● WORK TO BE COMPLETED: Check every line of the data below for the word "plan". Copy the ones that have it.

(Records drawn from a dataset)
◆ ◆ ◆ ◆ ◆
/-- The counters of the selected engine (R488 to R491), as the latest sample has brought them up to date. -/
def engineReg (x : Tile) (o : Nat) : Nat :=
  let d := x.dbg
  let e := tabGet engineReset d.engines d.engSelect.toNat
  if o = 0x58 then e.busy.toNat
  else if o = 0x60 then e.stall.toNat
  else if o = 0x68 then e.idle.toNat
  else if o = 0x70 then
    pack [(0, e.cmdBusy.toNat), (16, e.cmdStall.toNat), (32, e.cmdIdle.toNat), (48, d.cmdCtx.toNat), (63, b2n d.current)]
  else if o = 0x78 then pack [(0, e.last.toNat), (8, e.selected.toNat)]
  else if o = 0x80 then e.other.toNat
  else 0

/-- A tile carries census counters: tiles 0, 16, 32 and 48 of each Kiln die. -/
def censusTile (tl : TileId) : Bool := tl.val % 16 == 0

def debugWindow (s : State) (tl : TileId) (o : Nat) : Nat :=
  let x := tileOf s tl
  let d := x.dbg
  if o < 0x20 then (tabGet 0 d.bp (o / 8)).toNat
  else if o < 0x30 then (tabGet 0 d.watch ((o - 0x20) / 8)).toNat
  else if o = 0x38 then haltStatus d
  else if o = 0x40 then d.regSelect.toNat % 2 ^ 63 + (if d.state = 2 then 2 ^ 63 else 0)
  else if o = 0x48 then regData s x
  else if o = 0x50 then pack [(0, d.engSelect.toNat), (8, d.reason.toNat)]
  else if 0x58 ≤ o ∧ o ≤ 0x80 then engineReg x o
  else if !censusTile tl then 0
  else if o = 0x90 then d.censusSelect.toNat
  else if o = 0x98 then (tabGet 0 d.census d.censusSelect.toNat).toNat
  else if o = 0xA0 then d.censusFilter.toNat
  else 0

def ghDebugReg (s : State) (o : Nat) : Nat :=
  let d := s.db
  if 0x100 ≤ o ∧ o < 0x120 then (tabGet 0 d.ghBp ((o - 0x100) / 8)).toNat
  else if 0x120 ≤ o ∧ o < 0x130 then (tabGet 0 d.ghWatch ((o - 0x120) / 8)).toNat
  else if o = 0x138 then pack [(0, d.ghState.toNat), (2, d.ghCause.toNat), (7, b2n d.ghRefused), (32, d.ghPc.toNat)]
  else 0

def dumpReg (s : State) (o : Nat) : Nat :=
  let r := s.rs
  if o = 0x800 then r.dumpBase.toNat
  else if o = 0x808 then r.dumpSize.toNat
  else if o = 0x810 then pack [(0, r.dumpRegions.toNat), (8, b2n r.dumpAuto), (31, b2n r.dumpGo)]
  else if o = 0x818 then pack [(0, r.dumpResult.toNat), (32, r.unreadable.toNat)]
  else 0

def traceReg (s : State) (o : Nat) : Nat :=
  let d := s.db
  if o = 0x1000 then d.traceCtrl.toNat
  else if o = 0x1008 then pack [(0, b2n d.linkUp), (16, d.lost.toNat)]
  else if o = 0x1100 then d.ltbBase.toNat
  else if o = 0x1108 then d.ltbSlots.toNat
  else if o = 0x1110 then d.ltbPtr.toNat
  else if o = 0x1118 then pack [(0, d.halves.toNat), (32, d.ltbLost.toNat)]
  else 0

/-- The DB_ block (R481); zero in Retired (R480). -/
def readDb (s : State) (o : Nat) : Nat :=
  if s.lg.lifecycle = 4 then 0
  else if o < 0x800 then ghDebugReg s o
  else if o < 0x1000 then dumpReg s o
  else if o < 0x1_0000 then traceReg s o
  else if o < 0x2_0000 then
    let tl := tileId ((o - 0x1_0000) / 0x100)
    onKiln s (tileDie tl) (debugWindow s tl (o % 0x100))
  else 0

/-! ## The map (R510, R511) -/

/-- The 8-byte unit at an 8 B aligned BAR0 offset of the physical function. -/
def readUnit (s : State) (f : FnId) (off : Nat) : Nat :=
  let o := off % 0x10_0000
  match off / 0x10_0000 with
  | 0x0 => readHi s o
  | 0x1 => readGh s f o
  | 0x2 => readSy s f o
  | 0x3 => if o < 0x1_0000 then onKiln s (tileDie (tileId (o / 0x100))) (tileReg s (tileId (o / 0x100)) (o % 0x100)) else 0
  | 0x4 => readTu s o
  | 0x5 => readMc s o
  | 0x6 => readBw s o
  | 0x7 => readSd s o
  | 0x8 => readFe s o
  | 0x9 => readMz s o
  | 0xA => readBv s o
  | 0xB => readTl s o
  | 0xC => readPg s o
  | 0xD => readPm s o
  | 0xE => readLg s o
  | 0xF => readDb s o
  | _ => 0

/-- The queue whose registers a BAR0 offset reaches. -/
def queueAt (off : Nat) : Option QueueId :=
  if 0x11_0000 ≤ off ∧ off < 0x11_0800 then some (queueId ((off - 0x11_0000) / 0x20)) else none

/-- A virtual function's registers (R511): those of its queues, its progress block, the sync counters, its allocation registers,
the topology table and Sundial's time and status, of which the last three are read only. -/
def vfReaches (s : State) (f : FnId) (off : Nat) (write : Bool) : Bool :=
  (match queueAt off with
    | some q => (queueOf s q).function.toNat == f.val
    | none => false) ||
    off == 0x10_0120 ||
    (decide (0x40_0000 + 0x40 * f.val ≤ off) && decide (off < 0x40_0000 + 0x40 * f.val + 0x40)) ||
    (!write && ((decide (0x20_0000 ≤ off) && decide (off < 0x24_0000)) ||
      (decide (0x40_1000 ≤ off) && decide (off < 0x40_1400)) || off == 0x70_0000 || off == 0x70_0008 || off == 0x70_0020))

/-- A function's BAR0 reaches the unit. -/
def unitReaches (s : State) (f : FnId) (off : Nat) (write : Bool) : Bool := f.val == 0 || vfReaches s f off write

end Sys2Proof.Machine
end

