/-- With no memory error present: an accepted RUN of no instances and COPY of no bytes whose waits are satisfied
begin and are done with ST_OK; a COPY with bytes takes an engine with room and runs, and so does one that is
replayed; a CONTEXT-CREATE begins and runs; a configuration section of either engine begins, is done, and waits for
its boundary, a region slot's section putting the slot in LOADING; an accepted item with a deadline that has not
begun when the deadline passes is done with ST_DEADLINE_EXPIRED, a CONTEXT-CREATE so ended leaving its ID FREE. -/
def Obligations.BeginningsAndDeadlines : Prop :=
  ∀ (s : State) (i : ItemId) (t : Nat) (x : Item),
    let s0 := atTime t s
    findItem s i = some x → x.verdict = none → x.error = none → x.plan = false → Clean s →
    (ghRuns s = true → x.taken = true → mayStart s0 x = true →
      (dType x.desc = 1 → field x.desc 26 2 = 0 → ∃ u, exec (.itemBegin i t) s = .next u ∧
        (findItem u i).map (fun y => (y.stage, y.verdict, y.began)) = some (.done, some (0, 0), true)) ∧
      (dType x.desc = 2 → (ctxOf s (dCtx x.desc)).state = .ready → copyLen x.desc = 0 → ∃ u, exec (.itemBegin i t) s = .next u ∧
        (findItem u i).map (fun y => (y.stage, y.verdict, y.began)) = some (.done, some (0, 0), true)) ∧
      (∀ tl, dType x.desc = 2 → (ctxOf s (dCtx x.desc)).state = .ready → copyLen x.desc ≠ 0 →
        windowOpenFor s (ctxOf s (dCtx x.desc)) = true → copyEngine s0 x = some tl →
        ∃ u, exec (.itemBegin i t) s = .next u ∧
          (findItem u i).map (fun y => (y.stage, y.engine, y.began)) = some (.running, some tl, true) ∧ JournalOnly s u i) ∧
      (dType x.desc = 6 → ∃ u, exec (.itemBegin i t) s = .next u ∧
        (findItem u i).map (fun y => (y.stage, y.began)) = some (.running, true)) ∧
      (dType x.desc = 4 → ∃ u w, exec (.itemBegin i t) s = .next u ∧ u.mz.waiting = s.mz.waiting ++ [w] ∧ w.item = i ∧
        w.block = x.block ∧ w.secNo = field x.desc 28 1 ∧ u.mz.config = s.mz.config ∧
        (findItem u i).map (fun y => (y.stage, y.verdict)) = some (.done, some (0, 0)) ∧
        (∀ r < 15, (field x.desc 28 1 = 0x20 + r ∨ field x.desc 28 1 = 0x30 + r) → u.mz.loading.getLsbD r = true)) ∧
      (dType x.desc = 3 → ∃ u w, exec (.itemBegin i t) s = .next u ∧ u.fe.waiting = s.fe.waiting ++ [w] ∧ w.item = i ∧
        w.block = x.block ∧ w.secNo = field x.desc 28 1 ∧ u.fe.config = s.fe.config ∧
        (findItem u i).map (fun y => (y.stage, y.verdict)) = some (.done, some (0, 0)))) ∧
    (∀ tl, ghRuns s = true → x.taken = true → x.stage = .running → x.began = true → x.engine = none → dType x.desc = 2 →
      (ctxOf s (dCtx x.desc)).state = .ready → copyLen x.desc ≠ 0 → windowOpenFor s (ctxOf s (dCtx x.desc)) = true →
      copyEngine s0 x = some tl → ∃ u, exec (.itemBegin i t) s = .next u ∧
        (findItem u i).map (fun y => (y.stage, y.engine, y.copied)) = some (.running, some tl, 0) ∧ JournalOnly s u i) ∧
    (x.stage = .accepted → x.began = false → dDeadline x.desc ≠ 0 → x.accepted + dDeadline x.desc * 1000 ≤ max s.sun.ns t →
      ∃ u, exec (.deadlineExpire i t) s = .next u ∧
        (findItem u i).map (fun y => (y.stage, y.verdict)) = some (.done, some (0x020A, 0)) ∧ u.sync = s.sync ∧
        (dType x.desc ≠ 6 → u.tl = s.tl ∧ JournalOnly s u i) ∧
        (dType x.desc = 6 → (ctxOf u (dCtx x.desc)).state = .free))

/-- With no memory error present, when a done item or a rejected descriptor is the next of its queue, a completion
slot is free and its function can issue requests, publication writes the 32-byte record at GH_SQ_CQ_BASE plus 32
times SEQ modulo the ring size and no other byte of host memory, takes the slot, advances the queue's publication,
removes the item and no other, counts a done item in its partition's PUBLISHED, and adds 1 to each object that the
SIGNAL list of a done item names when its status is below 0x0100, its signals were not dropped and it is no plan
item, and to none otherwise; no tile and no byte of memory outside the item's journal entries changes. With no free
slot nothing but the time changes. -/
def Obligations.PublicationOfAnItem : Prop :=
  ∀ (s : State) (i : ItemId) (t : Nat) (x : Item),
    let s0 := atTime t s
    let q := queueOf s i.queue
    let slot := q.cqBase.toNat + 32 * (i.seq.toNat % 2 ^ q.sizeLog2.toNat)
    let v := x.verdict.getD (0, 0)
    let adds : Prop := x.stage = .done ∧ x.plan = false ∧ x.dropped = false ∧ v.1.toNat < 0x100
    findItem s i = some x → publishNext s0 x = true → ghRuns s = true → queueIssues s i.queue = true → Clean s →
    (q.cqUsed < 2 ^ q.sizeLog2.toNat →
      ∃ u, exec (.itemPublish i t) s = .next u ∧
        memReads u.hostMem slot 32 = recordBytes q x v.1 v.2 (max s.sun.ns t) ∧
        (∀ a, a < slot ∨ slot + 32 ≤ a → memRead u.hostMem a = memRead s.hostMem a) ∧
        (queueOf u i.queue).cqUsed = q.cqUsed + 1 ∧ (queueOf u i.queue).pubSeq = q.pubSeq + 1 ∧
        findItem u i = none ∧ (∀ j, j ≠ i → (findItem u j).isSome = (findItem s j).isSome) ∧
        (x.stage = .done → u.gh.published = s.gh.published.modify (classCode q.cls) (fun n => n + 1)) ∧ u.tl = s.tl ∧
        (∀ a, (∀ k, s.gh.mirrorA = some k ∨ s.gh.mirrorB = some k →
          a < journalAddr s k i ∨ journalAddr s k i + 128 ≤ a) → memRead u.mem a = memRead s.mem a) ∧
        (¬ adds → u.sync = s.sync) ∧
        (adds → ∀ j, (syncGet u j).toNat = min (2 ^ 32 - 1) ((syncGet s j).toNat +
          ((List.range (dNSignal x.desc)).filter (fun k => dSignal x.desc k == j)).length))) ∧
    (2 ^ q.sizeLog2.toNat ≤ q.cqUsed → exec (.itemPublish i t) s = .next s0)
◆ ◆ ◆ ◆ ◆
● ANSWER:
    findItem s i = some x → x.verdict = none → x.error = none → x.plan = false → Clean s →
SIGNAL list of a done item names when its status is below 0x0100, its signals were not dropped and it is no plan
    let adds : Prop := x.stage = .done ∧ x.plan = false ∧ x.dropped = false ∧ v.1.toNat < 0x100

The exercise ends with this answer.